* _TASK DESCRIPTION_:
If a line of the data below contains the string "monitor", count it, then state the total alone.

Collected data entries:

-- ==== Sys2Proof/Proofs/SafeContacts.lean ====
section
/-!
PROOFS. The contacts of the safe-state chain: SRA by the six conditions of R182, and SRB by the channels of the bittern monitor (R182, R184 to
R187, R193, R201).
-/

namespace Sys2Proof.Machine

/-! ### SRA (R182) -/

/-- The command of SRA is none of what the safety faults are judged by (R195). -/
theorem faults_sraCmd (s : State) (t : TileId) (b : Bool) : (s.modDoor t fun d => { d with sraCmd := b }).faults t = s.faults t := by
  unfold State.faults
  rw [sealOk_modDoor, State.modDoor, State.tile_modTile_self]
  rfl

theorem sraCloses_sraCmd (s : State) (t : TileId) (b : Bool) : (s.modDoor t fun d => { d with sraCmd := b }).sraCloses t = s.sraCloses t := by
  unfold State.sraCloses
  rw [faults_sraCmd, sealOk_modDoor, State.modDoor, State.tile_modTile_self]
  rfl

/-- The judgement ends with the command that its own outcome gives. -/
theorem sraCmd_sraEval (s : State) (t : TileId) : ((s.sraEval t).tile t).door.sraCmd = (s.sraEval t).sraCloses t := by
  unfold State.sraEval
  rw [sraCloses_sraCmd, State.door_modDoor]

theorem sraCloses_iff (s : State) (t : TileId) : s.sraCloses t = true ↔
    ((s.tile t).door.st = .locked ∨ (s.tile t).door.st = .released ∨ (s.tile t).door.st = .unreferenced) ∧
    (s.tile t).door.calRunning = false ∧ (s.tile t).leafProven = true ∧ (s.tile t).lockProven = true ∧ (s.tile t).stowProven = true ∧
    s.faults t = [] ∧ s.sealOk = true ∧ (s.tile t).door.proofOk = true ∧ (s.tile t).link.up.fallback = false := by
  simp only [State.sraCloses, Tile.sraRows12, Tile.provenClosed, Bool.and_eq_true, Bool.or_eq_true, beq_iff_eq, Bool.not_eq_true',
    List.isEmpty_iff, and_assoc, or_assoc]

/-- Settles O13: the judgement closes SRA by the conditions of R182 on the state that it leaves. -/
theorem sraIsCommandedByItsSixConditions : Obligations.SraIsCommandedByItsSixConditions := by
  unfold Obligations.SraIsCommandedByItsSixConditions
  intro s t
  dsimp only
  rw [sraCmd_sraEval, sraCloses_iff]

/-! ### The proofs of the channels (R185, R186) -/

/-- The bit of a channel of the bittern monitor. -/
def channelBit (ch : Fin 4) : BitVec 4 := BitVec.ofNat 4 (2 ^ ch.val)

theorem getLsbD_channelBit (ch : Fin 4) : (channelBit ch).getLsbD ch.val = true := getLsbD_pkgBit ch

theorem getLsbD_dropped (v : BitVec 4) (ch : Fin 4) : (v &&& ~~~channelBit ch).getLsbD ch.val = false := by
  rw [BitVec.getLsbD_and, BitVec.getLsbD_not, getLsbD_channelBit, Bool.not_true, Bool.and_false, Bool.and_false]

theorem ne_fifteen_of_unproven {v : BitVec 4} {ch : Fin 4} (h : v.getLsbD ch.val = false) : v ≠ 15 := by
  rintro rfl
  revert ch
  decide

section proofs

variable (f : FieldDie) (ch : Fin 4)

/-- SRB stands as the monitor's state does (R186). -/
theorem FieldDie.srb_bitternEval : f.bitternEval.srb = true ↔ f.bitternEval.bittern = .closed := beq_iff_eq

* _RESULT OF THE EXERCISE_:
3